(And How Much Will it Cost?)
This is another question from a Facebook group. An author asked how long it would take her to edit her 80,000-word novel before sending it to a professional editor.
My answer? It depends.
It depends on two things:
- What level of editing you are doing.
- The state of the manuscript
The Level of Editing
I discussed the different levels of editing in my recent blog post, Did My Editor Do Their Job Properly?. As a general guide:
- Developmental editing takes longer than copyediting
- Line editing takes longer than copyediting
- Copyediting takes longer than proofreading
It takes me around four hours to read an 80,000-word novel when I’m reading for pleasure. It can take me up to twice as long if I’m reading as part of a Manuscript Assessment, as I’ll be taking detailed notes as I read. It can then take me another four hours to draft the editorial letter, run spellcheck, and proofread the letter before sending.
Actual on-the-page editing will take much longer. It can take me anywhere from 20 to 80 hours to edit an 80,000-word manuscript (depending on whether the manuscript requires line editing or copyediting).
How long it takes me will depend on how good the writing was to begin with, and how much time, effort, and knowledge the author has spent revising and self-editing. That could be anything from 20 to 200 hours. Hint: the more time you spend, the less time it will take a professional editor.
If my sample edit indicates the edit is going to take more longer than 40 hours, I will suggest the author start with a manuscript assessment and undertake more self-editing before engaging me or any other professional editor.
State of the Manuscript
Some authors have an excellent grasp of the basics of punctuation and grammar. Some do not. I’ve had manuscripts submitted for editing that range from almost publication standard to almost unreadable. It doesn’t matter how great your story is, how original your plot, how compelling your characters if you can’t use words and sentences and paragraphs and scenes to get that plot and those characters across to the reader.
I’ve heard writers say they don’t need to know basic grammar, how to punctuate dialogue, or how to correctly use a comma. Their editor will fix that.
Well, yes. But that will make the editing a lot more expensive than it could be.
It also means you’re not giving your editor the chance to do the best job possible—if your editor is focussing on correcting misplaced commas, and trying to work out who is talking so your dialogue is punctuated correctly, then your editor might miss more important errors.
The other problem with submitting a messy manuscript is that the editor might do the work you’ve asked for (e.g copyediting), without realising the manuscript actually isn’t ready for copyediting because one of the main characters has a personality transplant at the halfway point, the pacing is inconsistent, the climax falls fifty pages too early, and the final resolution relies on an eye-rolling “coincidence”.
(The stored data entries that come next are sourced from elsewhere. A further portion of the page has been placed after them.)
/-- 40_timebase.md R77: DELAY sets `deadline` to the W-bit sum and holds the port with no response; the step that accepts
it leaves 0 there instead when the counter wraps in it; a word of opcode 4 with RSV or IDX set, or DATA past W bits, is
rejected. -/
def Obligations.DelaySetsTheDeadline : Prop :=
  (∀ (ms : Word) (s : State), s.cfg.uptimeW ≤ 32 →
    ∃ t, exec (.delay ms) s = .next t ∧ t.deadline.toNat = (s.uptime.toNat + ms.toNat) % 2 ^ s.cfg.uptimeW ∧
      t.ctl = .busyDelay ∧ t.rsp.valid = false) ∧
  (∀ (s : State) (w : CmdWord) (ms : Word), s.Inv → s.Accepts w → decode s.cfg.uptimeW w = .ok (.delay ms) →
    s.tickPending = true ∨ s.input.tick = true → s.uptime.toNat = 2 ^ s.cfg.uptimeW - 1 →
    ∃ t, step s = .next t ∧ t.deadline = 0 ∧ t.uptime = 0 ∧ t.ctl = .busyDelay) ∧
  (∀ (uptimeW : Nat) (w : CmdWord), opField w = 4 →
    rsvField w ≠ 0 ∨ idxField w ≠ 0 ∨ 2 ^ uptimeW ≤ (dataField w).toNat → decode uptimeW w = .error .reservedBits)

/-- 40_timebase.md R84: RD_UPTIME answers the pre-state's counter, in a step with a tick too, whose new value stands in
the next state; any other word of opcode 5 is rejected. -/
def Obligations.RdUptimeAnswersTheCounter : Prop :=
  (∀ s : State, exec .rdUptime s = .next { s with rsp := ⟨true, 0, s.uptime⟩ }) ∧
  (∀ uptimeW : Nat, decode uptimeW 0x5000000000000000 = .ok .rdUptime) ∧
  (∀ (s : State) (w : CmdWord), s.Accepts w → decode s.cfg.uptimeW w = .ok .rdUptime →
    ∃ t, step s = .next t ∧ t.rsp = ⟨true, 0, s.uptime⟩ ∧ t.ctl = .ready ∧
      (s.input.tick = true → s.uptime.toNat + 1 < 2 ^ s.cfg.uptimeW → t.uptime.toNat = s.uptime.toNat + 1)) ∧
  (∀ (uptimeW : Nat) (w : CmdWord), opField w = 5 → w.extractLsb' 0 60 ≠ 0 →
    decode uptimeW w = .error .reservedBits)

/-- 43_port_and_status.md R118, 10_state.md R35: RD_STATUS answers the STATUS word, field by field; in READY the fields
that READY rules out read 0; any other word of opcode 6 is rejected. -/
def Obligations.RdStatusAnswersTheStatusWord : Prop :=
  (∀ s : State, s.cfg.legal = true →
    ∃ t, exec .rdStatus s = .next t ∧ t.rsp.valid = true ∧ t.rsp.status = 0 ∧
      t.rsp.data.getLsbD 0 = decide (s.sd.phase ≠ .idle) ∧
      t.rsp.data.getLsbD 1 = decide (s.ctl = .busyDelay) ∧
      t.rsp.data.getLsbD 2 = s.tickPending ∧
      t.rsp.data.getLsbD 3 = s.cfg.txMasksIrq ∧
      t.rsp.data.extractLsb' 4 4 = s.faultCode ∧
      (t.rsp.data.extractLsb' 8 8).toNat = s.cfg.uptimeW ∧
      (t.rsp.data.extractLsb' 16 16).toNat = s.cfg.n ∧
      t.ctl = s.ctl) ∧
  (∀ uptimeW : Nat, decode uptimeW 0x6000000000000000 = .ok .rdStatus) ∧
  (∀ s t : State, s.Inv → s.ctl = .ready → exec .rdStatus s = .next t →
    t.rsp.data.getLsbD 0 = false ∧ t.rsp.data.getLsbD 1 = false ∧ t.rsp.data.extractLsb' 4 4 = 0) ∧
  (∀ (uptimeW : Nat) (w : CmdWord), opField w = 6 → w.extractLsb' 0 60 ≠ 0 →
    decode uptimeW w = .error .reservedBits)

/-! ### Frames -/

/-- 20_memory.md R55: NOP, FB_GET below N, RD_UPTIME and RD_STATUS change only the response register. -/
def Obligations.ReadingCommandsChangeOnlyTheResponse : Prop :=
  ∀ (i : Instr) (s t : State),
    (i = .nop ∨ i = .rdUptime ∨ i = .rdStatus ∨ ∃ idx : Index, i = .fbGet idx ∧ idx.toNat < s.cfg.n) →
    exec i s = .next t → t = { s with rsp := t.rsp } ∧ ∀ a, t.fb.read a = s.fb.read a

/-- 41_framebuffer.md R85, 20_memory.md R54, R55: FB_SET below N changes the response register and the Color at its
index, no other Color and no other register. -/
def Obligations.FbSetChangesOneColorAndTheResponse : Prop :=
  ∀ (idx : Index) (color : Color) (s t : State), idx.toNat < s.cfg.n → exec (.fbSet idx color) s = .next t →
    t = { s with fb := t.fb, rsp := t.rsp } ∧
    ∀ a, idx.toNat = a → ∀ b, b ≠ a → t.fb.read b = s.fb.read b

/-- 60_exceptions.md R124: FB_SET and FB_GET past N change `ctl`, the response and the fault record, and nothing else. -/
def Obligations.IndexFaultChangesOnlyTheFaultRecord : Prop :=
  ∀ (i : Instr) (s t : State) (idx : Index),
    (i = .fbGet idx ∨ ∃ color, i = .fbSet idx color) → s.cfg.n ≤ idx.toNat → exec i s = .next t →
    t = { s with ctl := t.ctl, rsp := t.rsp, faultCode := t.faultCode, faultCmd := t.faultCmd } ∧
    ∀ a, t.fb.read a = s.fb.read a

/-- 42_signal_driver.md R98, 40_timebase.md R77, 20_memory.md R55: TX changes `ctl`, the SignalDriver's registers and
`rsp_valid`, DELAY changes `ctl`, `deadline` and `rsp_valid`, and nothing else; neither changes stored data. -/
def Obligations.WaitingCommandsChangeOnlyTheirOwnRegisters : Prop :=
  (∀ s t : State, exec .tx s = .next t →
    t = { s with ctl := t.ctl, sd := t.sd, rsp := { s.rsp with valid := t.rsp.valid } } ∧
    ∀ a, t.fb.read a = s.fb.read a) ∧
  (∀ (ms : Word) (s t : State), exec (.delay ms) s = .next t →
    t = { s with ctl := t.ctl, deadline := t.deadline, rsp := { s.rsp with valid := t.rsp.valid } } ∧
    ∀ a, t.fb.read a = s.fb.read a)

/-! ### The FrameBuffer -/

/-- 41_framebuffer.md R88: a Color set is the Color an FB_GET of its index answers, after any run in which no FB_SET to
that index is accepted and no reset comes. -/
def Obligations.SetThenGetAnswersTheColor : Prop :=
  ∀ (s u v : State) (w w' : CmdWord) (idx : Index) (color : Color) (k : Nat),
    s.Inv → s.Accepts w → decode s.cfg.uptimeW w = .ok (.fbSet idx color) → idx.toNat < s.cfg.n →
    step s = .next u → StepsTo k u v → u.NoResetFor k →
    (∀ j x, j < k → StepsTo j u x →
      ¬ (x.ctl = .ready ∧ x.input.cmdValid = true ∧
        ∃ color', decode x.cfg.uptimeW x.input.cmdWord = .ok (.fbSet idx color'))) →
    v.Accepts w' → decode v.cfg.uptimeW w' = .ok (.fbGet idx) →
    ∃ t, step v = .next t ∧ t.rsp = ⟨true, 0, color⟩

/-- 20_memory.md R55: FB_SET is idempotent. -/
def Obligations.FbSetTwiceIsFbSetOnce : Prop :=
  ∀ (idx : Index) (color : Color) (s t : State), s.fb.wf s.cfg.n = true →
    exec (.fbSet idx color) s = .next t → exec (.fbSet idx color) t = .next t

/-- The model's own (log 5): two canonical FrameBuffers that read alike are the same data. -/
def Obligations.CanonicalBuffersThatReadAlikeAreEqual : Prop :=
  ∀ (n : Nat) (a b : FrameBuffer), a.wf n = true → b.wf n = true → (∀ i, a.read i = b.read i) → a = b

/-- 30_encoding.md R70: the commands of FB_CLEAR leave every Color {0,0,0,0}. -/
def Obligations.FbClearDarkensEveryLed : Prop :=
  ∀ s : State, s.Inv → ∃ t, execAll (clearCommands s.cfg.n) s = some t ∧ (∀ i, t.fb.read i = 0) ∧ t.fb = []

/-- 10_state.md R20, R41: `fb` changes in a step without reset only by an accepted FB_SET below N, and none is accepted
while a frame is sent. -/
def Obligations.OnlyAnAcceptedFbSetWritesTheBuffer : Prop :=
  ∀ s t : State, s.Inv → s.input.rst = false → step s = .next t → t.fb ≠ s.fb →
    s.ctl = .ready ∧ s.sd.phase = .idle ∧ s.input.cmdValid = true ∧
      ∃ idx color, decode s.cfg.uptimeW s.input.cmdWord = .ok (.fbSet idx color) ∧ idx.toNat < s.cfg.n ∧
        t.fb = s.fb.write idx.toNat color

/-! ### Reset and the invariants -/

/-- 10_state.md R44: the reset state, register by register, for every build; all invariants of R40 hold in it
(`State.Inv` also holds the model's own forms of log 5, 6, 7). -/
def Obligations.ResetStateHoldsTheStatedValues : Prop :=
  ∀ (cfg : Config) (inputs : List Input) (cycle : Nat) (s : State), s = State.resetWith cfg inputs cycle →
    (∀ i, s.fb.read i = 0) ∧ s.uptime = 0 ∧ s.deadline = 0 ∧ s.tickPending = false ∧ s.ctl = .ready ∧
    s.sd.phase = .idle ∧ s.sd.led = 0 ∧ s.sd.slot = 0 ∧ s.sd.bit = 0 ∧ s.sd.byte = 0 ∧ s.sd.cnt = 0 ∧
    s.sd.dout = false ∧ s.rsp.valid = false ∧ s.rsp.status = 0 ∧ s.rsp.data = 0 ∧ s.faultCode = 0 ∧ s.faultCmd = 0 ∧
    (cfg.legal = true → s.Inv)

/-- 70_reset_and_hazards.md R138, R139: a step with `rst = 1` gives RESET_STATE whatever the pre-state and the other
inputs are, and no register keeps its value across it. -/
def Obligations.ResetStepGivesTheResetState : Prop :=
  (∀ s : State, s.cfg.legal = true → s.input.rst = true →
    step s = .next (State.resetWith s.cfg s.inputs.tail (s.cycle + 1))) ∧
  (∀ s s' : State, s.cfg = s'.cfg → s.inputs.tail = s'.inputs.tail → s.cycle = s'.cycle →
    s.input.rst = true → s'.input.rst = true → step s = step s') ∧
  (∀ s t : State, s.input.rst = true → step s = .next t →
    t.output.dout = false ∧ t.output.cmdReady = true ∧ t.uptime = 0 ∧ ∀ i, t.fb.read i = 0)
Don’t be that author. Make sure your manuscript is ready for copyediting before submitting it for copyediting. The best way to do that is to use beta readers, or pay a freelance editor for a manuscript assessment.
How Much Will it Cost to Edit My Novel?
If copyediting an 80,000-word novel will take between 20 and 40 hours, then how much will it cost to edit my novel?
The Editorial Freelancers Association has a schedule of average fees charged by member editors. Editing fees range from $30/hour to $60/hour, depending on the level of editing required. I pitch my fees in the middle of this range, and don’t differentiate between the types of editing. My time isn’t worth any less just because I’m doing a less complex level of editing.
Editors may quote for a project based on a per page rate (a standard editorial page is 250 words), a per 1,000 words rate, or by the hour. But at the end of the day, they all charge by the hour—even those who quote a single rate for a full manuscript.
Remember, while this standard hourly rate might sound high, freelance editors are self-employed. Freelance editors don’t get paid for eight hours a day, or 40 hours a week—they only get paid for chargeable hours, which means they aren’t paid for administration or marketing time. Editors don’t get paid vacation, paid sick leave, or benefits such as retirement savings contributions, or medical insurance. Editors have to pay for dictionaries, style guides, software, computers, and an internet connection.
Those expenses all come out of the hourly rate.
Actual actual hourly earnings may be half their hourly rate or less. Editing is mentally straining, which means many editors are only able to spend five hours a day editing without starting to miss errors.
So if an editor estimates your 80,000-word novel will take them 20 hours to copyedit, the quote will be somewhere between $600 and $1,200, depending on their standard hourly rate. A longer manuscript will cost more.
A manuscript that needs more work will cost more.
The best way to keep your editing costs down is to present your editor with a clean manuscript with no basic writing errors. This means:
- Writing in scenes.
- Showing, not telling.
- Using point of view correctly.
- Use interior monologue correctly.
If you’re not sure what these terms mean, you’re probably not ready for copyediting. Instead, begin with a manuscript assessment that will reinforce what you’re doing well, and show you how to correct what you’re not doing well.